**Introduction to Econometrics**

**Course Description**

The core of predictive analytics are econometric models based on least squares and advanced regression methods. This 3 day class will provide an introduction to econometrics balancing the mathematical theory with the conceptual understanding and practical application. The first day of this three day workshop develops the least squares regression estimators, model adequacy measures, tests of hypotheses, confidence/prediction intervals, and outlier measures using matrix algebra with the R programming language and running models in SAS. Independent variables that are categorical with many levels are often problematic to model—this class will show how to effectively incorporate indicator (dummy) variables in the analysis.
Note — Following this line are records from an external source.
-- ==== Sys2Proof/Machine/Ops.lean ====
section
/-! DEFINITION. The named operations over registers, memories, free values and outputs that every block uses. -/

namespace Sys2Proof.Machine

/-- What a meaning answers. -/
abbrev Res := Host.Outcome State Fault Refusal

/-! ## Bits and bytes -/

/-- Field `f` of a word, as a number. -/
def getF (w : Word) (f : Fld) : Nat := w.toNat / 2 ^ f.lo % 2 ^ f.width

/-- Word `w` with field `f` set to the low bits of `v`. -/
def putF (w : Word) (f : Fld) (v : Nat) : Word :=
  let m : Word := BitVec.ofNat 32 ((2 ^ f.width - 1) * 2 ^ f.lo)
  (w &&& ~~~m) ||| (BitVec.ofNat 32 (v * 2 ^ f.lo) &&& m)

/-- Bits [lo + n − 1 : lo] of a number. -/
def bits (v lo n : Nat) : Nat := v / 2 ^ lo % 2 ^ n

/-- Bit `i` of a number. -/
def bitAt (v i : Nat) : Bool := v / 2 ^ i % 2 = 1

/-- A number as a signed number of `n` bits. -/
def sgn (n v : Nat) : Int := if v % 2 ^ n < 2 ^ (n - 1) then (v % 2 ^ n : Nat) else (v % 2 ^ n : Nat) - (2 ^ n : Nat)

/-- An integer modulo 2^n. -/
def wrapN (n : Nat) (v : Int) : Nat := (v % (2 ^ n : Nat)).toNat

/-- Little-endian value of bytes. -/
def leNat : List Byte → Nat
  | [] => 0
  | b :: bs => b.toNat + 256 * leNat bs

/-- The low `n` bytes of a number, little-endian. -/
def leBytes : Nat → Nat → List Byte
  | 0, _ => []
  | n + 1, v => BitVec.ofNat 8 v :: leBytes n (v / 256)

/-- Four bytes at offset `o` of a byte list, little-endian. -/
def leAt (bs : List Byte) (o n : Nat) : Nat := leNat ((bs.drop o).take n)

/-- Number of set bits among the low `n`. -/
def popc : Nat → Nat → Nat
  | 0, _ => 0
  | n + 1, v => v % 2 + popc n (v / 2)

/-- The least index below `n` from `i` on that satisfies `p`. -/
def firstFrom (p : Nat → Bool) : Nat → Nat → Option Nat
  | 0, _ => none
  | n + 1, i => if p i then some i else firstFrom p n (i + 1)

/-- The indices below `n`. -/
abbrev upto (n : Nat) : List Nat := List.range n

/-! ## Registers -/

/-- Key of function `f`'s own copy of the register at BAR0 offset `a`. -/
def fnKey (f a : Nat) : Nat := f * 0x2000000 + a

/-- Current value of a register. -/
def rd (s : State) (a : Nat) : Word := Tab.get regReset s.regs a

/-- Sets a register. -/
def wr (s : State) (a : Nat) (v : Word) : State := { s with regs := Tab.put regReset s.regs a v }

/-- A field of a register. -/
def fld (s : State) (a : Nat) (f : Fld) : Nat := getF (rd s a) f

/-- Is a one-bit field set? -/
def isSet (s : State) (a : Nat) (f : Fld) : Bool := fld s a f ≠ 0

/-- Sets a field of a register. -/
def setFld (s : State) (a : Nat) (f : Fld) (v : Nat) : State := wr s a (putF (rd s a) f v)

/-- Counts an event in a counter that wraps modulo 2^32. -/
def inc (s : State) (a : Nat) : State := wr s a (rd s a + 1)

/-- Adds to a counter. -/
def addCnt (s : State) (a n : Nat) : State := wr s a (rd s a + BitVec.ofNat 32 n)

/-- Counts an event in a field that wraps. -/
def incFld (s : State) (a : Nat) (f : Fld) : State := setFld s a f (fld s a f + 1)

/-- Sets an event bit. -/
def evt (s : State) (a : Nat) (f : Fld) : State := setFld s a f 1

/-- The value of a register pair. -/
def rd64 (s : State) (lo : Nat) : Nat := (rd s lo).toNat + 2 ^ 32 * (rd s (lo + 4)).toNat

/-- Sets a register pair. -/
def wr64 (s : State) (lo v : Nat) : State :=
  wr (wr s lo (BitVec.ofNat 32 v)) (lo + 4) (BitVec.ofNat 32 (v / 2 ^ 32))

/-- Puts the registers between two offsets back to their reset values, as a reset does. -/
def resetRange (s : State) (lo hi : Nat) : State :=
  { s with regs := s.regs.filter fun e => decide (e.1 < lo) || decide (hi ≤ e.1) }

/-- Puts one register back to its reset value. -/
def resetReg (s : State) (a : Nat) : State := wr s a (regReset a)

/-! ## Free values -/

/-- A fresh free value of `w` bits and the state that has used it. (DESIGN CHOICE, safe: log 8) -/
def free (w : Nat) (s : State) : Nat × State :=
  ((Config.free w s.fresh).toNat, { s with fresh := s.fresh + 1 })

/-- A fresh free truth value. (DESIGN CHOICE, safe: log 8) -/
def freeBool (s : State) : Bool × State := let (v, s) := free 1 s; (v = 1, s)

/-- A fresh free number below `n` (0 when `n` is 0). (DESIGN CHOICE, safe: log 8) -/
def freeBelow (n : Nat) (s : State) : Nat × State := let (v, s) := free 64 s; (v % n, s)

/-! ## Signal engines -/

/-- State of an engine. -/
def eng (s : State) (e : Nat) : EngS := Tab.get (fun _ => {}) s.eng e

/-- Sets the state of an engine. -/
def setEng (s : State) (e : Nat) (x : EngS) : State := { s with eng := Tab.put (fun _ => {}) s.eng e x }

/-- Changes the state of an engine. -/
def updEng (s : State) (e : Nat) (g : EngS → EngS) : State := setEng s e (g (eng s e))

/-! ## Outputs -/

/-- Shows something to the outside. -/
def emit (s : State) (o : Out) : State := { s with out := o :: s.out }

/-! ## Memories -/

/-- What a byte nothing has written reads as. -/
abbrev byte0 : Nat → Byte := fun _ => 0

/-- Memory in canonical form. -/
def Memory.wf (m : Tab Byte) : Bool := Tab.wf byte0 m

/-- One byte of a memory. (DESIGN CHOICE, unsafe: log 4) -/
def memGet (m : Tab Byte) (a : Nat) : Byte := Tab.get byte0 m a

/-- Writes one byte. -/
def memPut (m : Tab Byte) (a : Nat) (b : Byte) : Tab Byte := Tab.put byte0 m a b

/-- `n` bytes from `a`. -/
def memGetN (m : Tab Byte) (a n : Nat) : List Byte := (upto n).map fun i => memGet m (a + i)

/-- Writes bytes from `a` on. -/
def memPutN (m : Tab Byte) (a : Nat) : List Byte → Tab Byte
  | [] => m
  | b :: bs => memPutN (memPut m a b) (a + 1) bs

/-- Reads device memory, with no check. -/
def loadN (s : State) (a n : Nat) : List Byte := memGetN s.mem a n

/-- A little-endian number of device memory. -/
def loadLE (s : State) (a n : Nat) : Nat := leNat (loadN s a n)

/-- Does any of `n` bytes from `a` read with an error? -/
def damagedIn (s : State) (a n : Nat) : Bool := s.damaged.any fun e => decide (a ≤ e.1) && decide (e.1 < a + n)

/-- Writes device memory, with no check; written bytes carry good protection codes. -/
def storeN (s : State) (a : Nat) (bs : List Byte) : State :=
  { s with
    mem := memPutN s.mem a bs
    damaged := s.damaged.filter fun e => !(decide (a ≤ e.1) && decide (e.1 < a + bs.length)) }

/-- Writes a little-endian number of `n` bytes to device memory. -/
def storeLE (s : State) (a n v : Nat) : State := storeN s a (leBytes n v)

/-- Marks bytes of device memory as reading with an error of a kind. -/
def damage (s : State) (a n kind : Nat) : State :=
  { s with damaged := (upto n).foldl (fun t i => Tab.put (fun _ => 0) t (a + i) kind) s.damaged }

/-- Clears device memory between two addresses. -/
def clearMem (s : State) (lo hi : Nat) : State :=
  { s with
    mem := s.mem.filter fun e => decide (e.1 < lo) || decide (hi ≤ e.1)
    damaged := s.damaged.filter fun e => decide (e.1 < lo) || decide (hi ≤ e.1) }

/-- Reads host memory. -/
def hostLoad (s : State) (a n : Nat) : List Byte := memGetN s.hostMem a n

/-- Writes host memory. -/
def hostStore (s : State) (a : Nat) (bs : List Byte) : State := { s with hostMem := memPutN s.hostMem a bs }

/-! ## Time (R49, R384) -/

/-- TIM_RAW. -/
def raw (s : State) : Nat := s.tim.raw.toNat

/-- TIM_RAW with its wraps: Tc since it began to count. -/
def rawTotal (s : State) : Nat := (rd s Reg.TIM_WRAP_CNT).toNat * 2 ^ 48 + raw s

/-- Has a count reached a target (R49): their difference, as a signed 48-bit number, is zero or positive. -/
def reached (now tgt : Nat) : Bool := (now + 2 ^ 48 - tgt % 2 ^ 48) % 2 ^ 48 < 2 ^ 47

/-- Count `a` minus count `b`, as a signed 48-bit number. -/
def dist (a b : Nat) : Int := sgn 48 (a + 2 ^ 48 - b % 2 ^ 48)

/-! ## The recorder's queue (R506, R507) -/

/-- Power-on raw count at which an event is stamped, and the unit's generation, go into the entry (R504). -/
def sepMake (s : State) (type unit code arg : Nat) : SepEvent :=
  { time := raw s, wrap := (rd s Reg.TIM_WRAP_CNT).toNat % 256, type := type, unit := unit,
    gen := (Tab.get (fun _ => ({} : UnitS)) s.ras.units unit).gen, code := code, arg := arg }

/-- An event reaches the recorder: it joins the queue of 64, of which four are kept for FATAL events. It is dropped and
counted when the queue is full, when the recorder is frozen (R508) and when SEP_CTL.EN is 0 (R514). (DEDUCED, unsafe: log 17) -/
def sep (s : State) (type unit code arg : Nat) : State :=
  if isSet s Reg.SEP_STAT F.SEP_STAT_FROZEN || !isSet s Reg.SEP_CTL F.SEP_CTL_EN then inc s Reg.SEP_DROP_CNT
  else if s.ras.queue.length < (if type = 0x13 then 64 else 60) then
    { s with ras := { s.ras with queue := s.ras.queue ++ [sepMake s type unit code arg] } }
  else
    let s := inc s Reg.SEP_DROP_CNT
    { s with ras := { s.ras with dropSince := s.ras.dropSince + 1 } }

/-- A FATAL event of a cause (R508). -/
def fatal (s : State) (cause : Nat) : State := sep s 0x13 0 cause 0

/-! ## MSI-X (R435, R436) -/

/-- Table size of a function. -/
def msixSize (s : State) (f : Nat) : Nat :=
  if f = 0 then (if bitAt (rd s (fnKey 0 (Reg.DRV_SWATCH 0))).toNat 9 && isSet s Reg.SWATCH_STAT F.SWATCH_STAT_ACCEPTED
    then 2048 else 256) else 64

/-- A message on a vector: it goes out, or waits in the pending bit of a masked vector. A vector beyond the table sends
nothing. (DESIGN CHOICE, unsafe: log 16; DEDUCED, unsafe: log 77) -/
def msixSend (s : State) (f v : Nat) : State :=
  if msixSize s f ≤ v then s
  else if isSet s (fnKey f (Reg.MSIX_VCTL v)) F.MSIX_VCTL_MASK then
    let a := fnKey f (Reg.MSIX_PBA (v / 32))
    wr s a (rd s a ||| BitVec.ofNat 32 (2 ^ (v % 32)))
  else if s.hif.linkTrained then emit s (.msix f v (rd64 s (fnKey f (Reg.MSIX_ADDR_LO v))) (rd s (fnKey f (Reg.MSIX_DATA v))))
  else s

/-- An event of a function's HIF block; a bit that becomes set while enabled signals HIF_EVT_VEC (R436).
(DESIGN CHOICE, unsafe: log 16) -/
def hifEvt (s : State) (f : Nat) (b : Fld) : State :=
  let a := fnKey f Reg.HIF_EVT
  let was := isSet s a b
  let s := evt s a b
  let vec := fnKey f Reg.HIF_EVT_VEC
  if !was && isSet s (fnKey f Reg.HIF_EVT_EN) b && isSet s vec F.HIF_EVT_VEC_EN then
    msixSend s f (fld s vec F.HIF_EVT_VEC_VECTOR) else s

end Sys2Proof.Machine
end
On the second day, we explore methods to detect when the least squares assumptions fail by either heteroskedacity, multicollinearity, non-normal distributions, imprecise independent variable levels, or correlated error terms. Preferred approaches to accommodate these situations are weighted least squares, transformations, ridge regression, generalized linear models (to include logistic regression), and instrument variables. The third day will focus on time series data using SAS to model and accurately forecast in the presence of trends, seasonality, and seemingly random fluctuations. Econometric models include smoothing, Autoregressive Integrated Moving Average (ARIMA), transfer functions, and panel data analysis. The last day will also look at lifetime and survival data analysis. This is a hands-on workshop with numerous representative examples using R, SAS, and other software.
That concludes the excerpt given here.